Ignorance and Indiana
I have read The New Republic for years. I have become a better writer for the experience. I've long admired the film criticism of Stanley Kauffmann, and read the stuff in "the back of the book," or the cultural writing, especially avidly. (I blow hot and cold on Jed Perl, the art critic, and frigidly just now; his take on Balthus as a "mystic" in the current issue I find particularly unpersuasive.)
But a December 11 item on "The Plank" (the TNR the group blog) by Kevin Mahnken provides a window into a too-clever "elite" perspective, in a discussion of the phenomenon of "carpet-bagging" American electoral politics (and the unhappy tale of Dick Lugar, the former senior senator from Indiana):
There is a great deal that is silly about the politics in the United States, but nothing more fatuous and bizarre than the widely-held belief that an elected representative must somehow form a lasting relationship with a place, or embody its character and traditions, to ably work on behalf of its people.
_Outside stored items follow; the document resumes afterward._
-- ==== Sys2Proof/Laws/IndSlices.lean ====
section
/-!
SUPPORT. What the operations of Machine/Slices.lean can change: each keeps every property that is closed under changes of its
parts and writes of its register families.
-/
namespace Sys2Proof.Machine

theorem Dev.updSlice_ind {P : Dev → Prop} (hP : Closed P 0x80 0x0) {d : Dev} {n : Nat} {f : Slice → Slice} (hd0 : P d) :
    P (Dev.updSlice d n f) := by
  unfold Dev.updSlice
  try dsimp only
  repeat' with_reducible first
    | assumption
    | refine hP.slice (by decide) _ _ ?_

theorem Dev.updGroup_ind {P : Dev → Prop} (hP : Closed P 0x80 0x0) {d : Dev} {n : Nat} {h : Nat} {f : Group → Group} (hd0 : P d) :
    P (Dev.updGroup d n h f) := by
  unfold Dev.updGroup
  try dsimp only
  repeat' with_reducible first
    | assumption
    | (intro _; intros; try dsimp only)
    | refine Dev.updSlice_ind (hP.mono (by decide) (by decide)) ?_
    | split

theorem Dev.setSubBit_ind {P : Dev → Prop} {c g : Nat} (hP : Closed P c g) {d : Dev} {n p : Nat} {b : Bool} {f : Fld}
    (hg : g.testBit f.g.ctorIdx = true) (h : P d) : P (d.setSubBit f n p b) := Dev.put_ind hP hg h

theorem Dev.tableWindowWriteEff_ind {P : Dev → Prop} (hP : Closed P 0x80 0x80000000000000000000000000000000000000000000000000000000000000000000000000000000010c0000) {n : Nat} {off : Nat} {v : W32} {d : Dev} (hd0 : P d) :
    P (Dev.tableWindowWriteEff n off v d) := by
  unfold Dev.tableWindowWriteEff
  try dsimp only
  repeat' with_reducible first
    | assumption
    | (intro _; intros; try dsimp only)
    | refine ite_ind ?_ ?_
    | refine Dev.count_ind hP (by decide) (by decide) ?_
    | refine Dev.updSlice_ind (hP.mono (by decide) (by decide)) ?_
    | refine Dev.setSubBit_ind hP (by decide) ?_
    | refine Dev.putb_ind hP (by decide) ?_
    | split

theorem Dev.tblRefuse_ind {P : Dev → Prop} (hP : Closed P 0x80000 0x80000000000000000000000000000000000000000000000000000000000000000000000000000000000c0000) {d : Dev} {n : Nat} {why : Nat} (hd0 : P d) :
    P (Dev.tblRefuse d n why) := by
  unfold Dev.tblRefuse
  try dsimp only
  repeat' with_reducible first
    | assumption
    | refine Dev.put_ind hP (by decide) ?_
    | refine Dev.count_ind hP (by decide) (by decide) ?_
    | refine Dev.raise_ind (hP.mono (by decide) (by decide)) ?_

theorem Dev.tableCommit_ind {P : Dev → Prop} (hP : Closed P 0x80080 0x80000000000000000000000000000000000000000000000000000000000000000000000000000000000c0000) {d : Dev} {n : Nat} {sub : Bool} {tim : Bool} {rot : Option Nat} (hd0 : P d) :
    P (Dev.tableCommit d n sub tim rot) := by
  unfold Dev.tableCommit
  try dsimp only
  repeat' with_reducible first
    | assumption
    | (intro _; intros; try dsimp only)
    | refine ite_ind ?_ ?_
    | refine Dev.tblRefuse_ind (hP.mono (by decide) (by decide)) ?_
    | refine Dev.putb_ind hP (by decide) ?_
    | refine Dev.updSlice_ind (hP.mono (by decide) (by decide)) ?_
    | split

theorem Dev.commitEffectEff_ind {P : Dev → Prop} (hP : Closed P 0x80009 0x0) {n : Nat} {d : Dev} (hd0 : P d) :
    P (Dev.commitEffectEff n d) := by
  unfold Dev.commitEffectEff
  try dsimp only
  repeat' with_reducible first
    | assumption
    | refine Dev.advanceTo_ind (hP.mono (by decide) (by decide)) ?_
    | split

theorem Dev.setSlots_ind {P : Dev → Prop} (hP : Closed P 0x0 0x8000) {d : Dev} {n : Nat} {h : Nat} {l : List Nat} (hd0 : P d) :
    P (Dev.setSlots d n h l) := by
  unfold Dev.setSlots
  try dsimp only
  repeat' with_reducible first
    | assumption
    | (intro _; intros; try dsimp only)
    | refine Dev.put_ind hP (by decide) ?_
    | split

theorem Dev.sliceFlags_ind {P : Dev → Prop} (hP : Closed P 0x80000 0x10) {d : Dev} {n : Nat} (hd0 : P d) :
    P (Dev.sliceFlags d n) := by
  unfold Dev.sliceFlags
  try dsimp only
  repeat' with_reducible first
    | assumption
    | (intro _; intros; try dsimp only)
    | refine ite_ind ?_ ?_
    | refine Dev.put_ind hP (by decide) ?_
    | refine Dev.putb_ind hP (by decide) ?_
    | refine Dev.raise_ind (hP.mono (by decide) (by decide)) ?_
    | split

theorem Dev.showService_ind {P : Dev → Prop} (hP : Closed P 0x0 0x4000) {d : Dev} {n : Nat} {h : Nat} (hd0 : P d) :
    P (Dev.showService d n h) := by
  unfold Dev.showService
  try dsimp only
  repeat' with_reducible first
    | assumption
    | refine Dev.put_ind hP (by decide) ?_

theorem Dev.setGroup_ind {P : Dev → Prop} (hP : Closed P 0x0 0xc000) {d : Dev} {n : Nat} {h : Nat} {st : Nat} {spare : Nat} {slots : List Nat} (hd0 : P d) :
    P (Dev.setGroup d n h st spare slots) := by
  unfold Dev.setGroup
  try dsimp only
  repeat' with_reducible first
    | assumption
    | refine Dev.put_ind hP (by decide) ?_
    | refine Dev.setSlots_ind (hP.mono (by decide) (by decide)) ?_
    | refine Dev.showService_ind (hP.mono (by decide) (by decide)) ?_

theorem Dev.markFailed_ind {P : Dev → Prop} (hP : Closed P 0x0 0x4000) {d : Dev} {n : Nat} {h : Nat} {u : Nat} (hd0 : P d) :
    P (Dev.markFailed d n h u) := by
  unfold Dev.markFailed
  try dsimp only
  repeat' with_reducible first
    | assumption
    | refine Dev.put_ind hP (by decide) ?_

theorem Dev.suspectMark_ind {P : Dev → Prop} (hP : Closed P 0x1c10 0x0) {d : Dev} {n : Nat} {a : Nat} {b : Nat} (hd0 : P d) :
    P (Dev.suspectMark d n a b) := by
  unfold Dev.suspectMark
  try dsimp only
  repeat' with_reducible first
    | assumption
    | refine foldl_ind ?_ ?_
    | (intro _; intros; try dsimp only)
    | refine ite_ind ?_ ?_
    | refine hP.path (by decide) _ _ ?_
    | refine Dev.updLane_ind (hP.mono (by decide) (by decide)) ?_
    | refine Dev.updDec_ind (hP.mono (by decide) (by decide)) ?_
    | refine Dev.updJob_ind (hP.mono (by decide) (by decide)) ?_
    | split

theorem Dev.suspectLoad_ind {P : Dev → Prop} (hP : Closed P 0x81c90 0x3800) {d : Dev} {n : Nat} {a : Nat} {b : Nat} (hd0 : P d) :
    P (Dev.suspectLoad d n a b) := by
  unfold Dev.suspectLoad
  try dsimp only
  repeat' with_reducible first
    | assumption
    | (intro _; intros; try dsimp only)
    | refine Dev.put_ind hP (by decide) ?_
    | refine Dev.bump_ind hP (by decide) ?_
    | refine Dev.raise_ind (hP.mono (by decide) (by decide)) ?_
    | refine Dev.updSlice_ind (hP.mono (by decide) (by decide)) ?_
    | refine Dev.suspectMark_ind (hP.mono (by decide) (by decide)) ?_
    | split

theorem Dev.monitorWindowEndEff_ind {P : Dev → Prop} (hP : Closed P 0x81c99 0x7800) {n : Nat} {h : Nat} {outside : Nat} {d : Dev} (hd0 : P d) :
    P (Dev.monitorWindowEndEff n h outside d) := by
  unfold Dev.monitorWindowEndEff
  try dsimp only
  repeat' with_reducible first
    | assumption
    | refine foldl_ind ?_ ?_
    | (intro _; intros; try dsimp only)
    | refine ite_ind ?_ ?_
    | refine Dev.advanceTo_ind (hP.mono (by decide) (by decide)) ?_
    | refine Dev.markFailed_ind (hP.mono (by decide) (by decide)) ?_
    | refine Dev.showService_ind (hP.mono (by decide) (by decide)) ?_
    | refine Dev.updGroup_ind (hP.mono (by decide) (by decide)) ?_
    | refine Dev.suspectLoad_ind (hP.mono (by decide) (by decide)) ?_
    | split

theorem Dev.statsBegin_ind {P : Dev → Prop} (hP : Closed P 0x80 0x0) {d : Dev} {n : Nat} {h : Nat} (hd0 : P d) :
    P (Dev.statsBegin d n h) := by
  unfold Dev.statsBegin
  try dsimp only
  repeat' with_reducible first
    | assumption
    | (intro _; intros; try dsimp only)
    | refine Dev.updGroup_ind (hP.mono (by decide) (by decide)) ?_
    | split

theorem Dev.sparingTransitionEff_ind {P : Dev → Prop} (hP : Closed P 0x80089 0xc010) {n : Nat} {h : Nat} {d : Dev} (hd0 : P d) :
    P (Dev.sparingTransitionEff n h d) := by
  unfold Dev.sparingTransitionEff
  try dsimp only
  repeat' with_reducible first
    | assumption
    | (intro _; intros; try dsimp only)
    | refine ite_ind ?_ ?_
    | refine ite_fst ?_ ?_
    | refine ite_snd ?_ ?_
    | refine Dev.advanceTo_ind (hP.mono (by decide) (by decide)) ?_
    | refine Dev.updGroup_ind (hP.mono (by decide) (by decide)) ?_
    | refine Dev.setGroup_ind (hP.mono (by decide) (by decide)) ?_
    | refine Dev.statsBegin_ind (hP.mono (by decide) (by decide)) ?_
    | refine Dev.raise_ind (hP.mono (by decide) (by decide)) ?_
    | refine Dev.sliceFlags_ind (hP.mono (by decide) (by decide)) ?_
    | split

theorem Dev.writePage_ind {P : Dev → Prop} (hP : Closed P 0x80 0x80000000000000000000000000000000000000000000000000000000000000000000000000000000010c0000) {d : Dev} {n : Nat} {p : Nat} {page : List Nat} (hd0 : P d) :
    P (Dev.writePage d n p page) := by
  unfold Dev.writePage
  try dsimp only
  repeat' with_reducible first
    | assumption
    | refine foldl_ind ?_ ?_
    | (intro _; intros; try dsimp only)
    | refine Dev.tableWindowWriteEff_ind (hP.mono (by decide) (by decide)) ?_
    | split

theorem Dev.rotNext_ind {P : Dev → Prop} (hP : Closed P 0x80 0x0) {d : Dev} {n : Nat} {h : Nat} (hd0 : P d) :
    P (Dev.rotNext d n h) := by
  unfold Dev.rotNext
  try dsimp only
  repeat' with_reducible first
    | assumption
    | (intro _; intros; try dsimp only)
    | refine ite_ind ?_ ?_
    | refine Dev.updSlice_ind (hP.mono (by decide) (by decide)) ?_
    | refine Dev.updGroup_ind (hP.mono (by decide) (by decide)) ?_
    | split

theorem Dev.rotationEff_ind {P : Dev → Prop} (hP : Closed P 0x80089 0xc000000000000080000000000000000000000000000000000000000000000000000000000000000000000000000000014c0000) {n : Nat} {h : Nat} {d : Dev} (hd0 : P d) :
    P (Dev.rotationEff n h d) := by
  unfold Dev.rotationEff
  try dsimp only
  repeat' with_reducible first
    | assumption
    | refine ite_ind ?_ ?_
    | refine Dev.advanceTo_ind (hP.mono (by decide) (by decide)) ?_
    | refine Dev.rotNext_ind (hP.mono (by decide) (by decide)) ?_
    | refine Dev.writePage_ind (hP.mono (by decide) (by decide)) ?_
    | refine Dev.put_ind hP (by decide) ?_
    | refine Dev.tableCommit_ind (hP.mono (by decide) (by decide)) ?_
    | refine Dev.decision_ind (hP.mono (by decide) (by decide)) ?_

theorem Dev.subconverterSwapEff_ind {P : Dev → Prop} (hP : Closed P 0x80089 0xc100) {n : Nat} {h : Nat} {d : Dev} (hd0 : P d) :
    P (Dev.subconverterSwapEff n h d) := by
  unfold Dev.subconverterSwapEff
  try dsimp only
  repeat' with_reducible first
    | assumption
    | (intro _; intros; try dsimp only)
    | refine Dev.advanceTo_ind (hP.mono (by decide) (by decide)) ?_
    | refine Dev.updGroup_ind (hP.mono (by decide) (by decide)) ?_
    | refine Dev.setGroup_ind (hP.mono (by decide) (by decide)) ?_
    | refine Dev.bump_ind hP (by decide) ?_
    | refine Dev.raise_ind (hP.mono (by decide) (by decide)) ?_
    | split

theorem Dev.roleSwitch_ind {P : Dev → Prop} (hP : Closed P 0x0 0xa40000) {d : Dev} {n : Nat} {c : Commit} (hd0 : P d) :
    P (Dev.roleSwitch d n c) := by
  unfold Dev.roleSwitch
  try dsimp only
  repeat' with_reducible first
    | assumption
    | refine foldl_ind ?_ ?_
    | (intro _; intros; try dsimp only)
    | refine ite_ind ?_ ?_
    | refine Dev.setSubBit_ind hP (by decide) ?_
    | refine Dev.put_ind hP (by decide) ?_
    | split

theorem Dev.tblSwitchEff_ind {P : Dev → Prop} (hP : Closed P 0x80089 0xe40000) {n : Nat} {d : Dev} (hd0 : P d) :
    P (Dev.tblSwitchEff n d) := by
  unfold Dev.tblSwitchEff
  try dsimp only
  repeat' with_reducible first
    | assumption
    | refine foldl_ind ?_ ?_
    | (intro _; intros; try dsimp only)
    | refine ite_ind ?_ ?_
    | refine Dev.advanceTo_ind (hP.mono (by decide) (by decide)) ?_
    | refine Dev.roleSwitch_ind (hP.mono (by decide) (by decide)) ?_
    | refine Dev.put_ind hP (by decide) ?_
    | refine Dev.putb_ind hP (by decide) ?_
    | refine Dev.updSlice_ind (hP.mono (by decide) (by decide)) ?_
    | refine Dev.updGroup_ind (hP.mono (by decide) (by decide)) ?_
    | refine Dev.raise_ind (hP.mono (by decide) (by decide)) ?_
    | split

theorem Dev.spareCalibrationDoneEff_ind {P : Dev → Prop} (hP : Closed P 0x80080 0xc010) {n : Nat} {h : Nat} {c : CalData} {d : Dev} (hd0 : P d) :
    P (Dev.spareCalibrationDoneEff n h c d) := by
  unfold Dev.spareCalibrationDoneEff
  try dsimp only
  repeat' with_reducible first
    | assumption
    | (intro _; intros; try dsimp only)
    | refine ite_ind ?_ ?_
    | refine Dev.updGroup_ind (hP.mono (by decide) (by decide)) ?_
    | refine Dev.markFailed_ind (hP.mono (by decide) (by decide)) ?_
    | refine Dev.setGroup_ind (hP.mono (by decide) (by decide)) ?_
    | refine Dev.statsBegin_ind (hP.mono (by decide) (by decide)) ?_
    | refine Dev.sliceFlags_ind (hP.mono (by decide) (by decide)) ?_
    | refine Dev.raise_ind (hP.mono (by decide) (by decide)) ?_
    | split

theorem Dev.failClear_ind {P : Dev → Prop} (hP : Closed P 0x0 0x4200) {d : Dev} {n : Nat} (hd0 : P d) :
    P (Dev.failClear d n) := by
  unfold Dev.failClear
  try dsimp only
  repeat' with_reducible first
    | assumption
    | refine Dev.put_ind hP (by decide) ?_
    | refine hP.wrAt (by decide) ?_

theorem Dev.failClrWriteEff_ind {P : Dev → Prop} (hP : Closed P 0x0 0x4200) {n : Nat} {h : Nat} {umask : Nat} {d : Dev} (hd0 : P d) :
    P (Dev.failClrWriteEff n h umask d) := by
  unfold Dev.failClrWriteEff
  try dsimp only
  repeat' with_reducible first
    | assumption
    | refine ite_ind ?_ ?_
    | refine Dev.put_ind hP (by decide) ?_
    | refine Dev.failClear_ind (hP.mono (by decide) (by decide)) ?_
This expectation forced ex-senator Richard Lugar to go to extreme lengths to prove his residency in Indiana—a state that, in normal circumstances, no sane person would willingly claim as their home—and allowed his primary opponent to successfully paint him as absent and out of touch, costing him reelection and millions of Hoosiers a skilled and popular lawmaker.
Leave aside the apparent disdain for representative democracy, or Lincoln's government "of the people...by the people."
For facile cultural knowingness, it's tough to beat "Indiana–a state that, in normal circumstances, no sane person would willingly claim as their home." I cannot guess whether Mahnken has ever traveled to Indiana, which includes such diverse locales as rusted Gary, college-town Bloomington, modern architectural mecca Columbus, and Notre Dame/South Bend, not to mention countless John Mellancampish small towns and the capital, Indianapolis, a surprisingly rich and pleasant place. I hold no particular brief for Indiana, other than to say that it's of interest in exactly the way that humans-in-community are of interest everywhere. And the Indy 500 is cool.
To test the laziness of that construction, insert some other place, like "Syria." Let's assume that Mahnken believes it a hardship to live in Indiana. Such might be said of Syria in 2013. Shall the desperation of contemporary Syrians who love their homeland be blamed on lunacy? Subtract civil war: should life in Damascus "in normal circumstances" be forsworn by sane persons–even be seen as a source of shame? What about isolated indigenous peoples in the Amazon?
Ugandans? Uzbeks? Utahns?
No one who has ever thought hard about the relationship between humans and place, or about conceptions of home could have written such a sentence, even flippantly.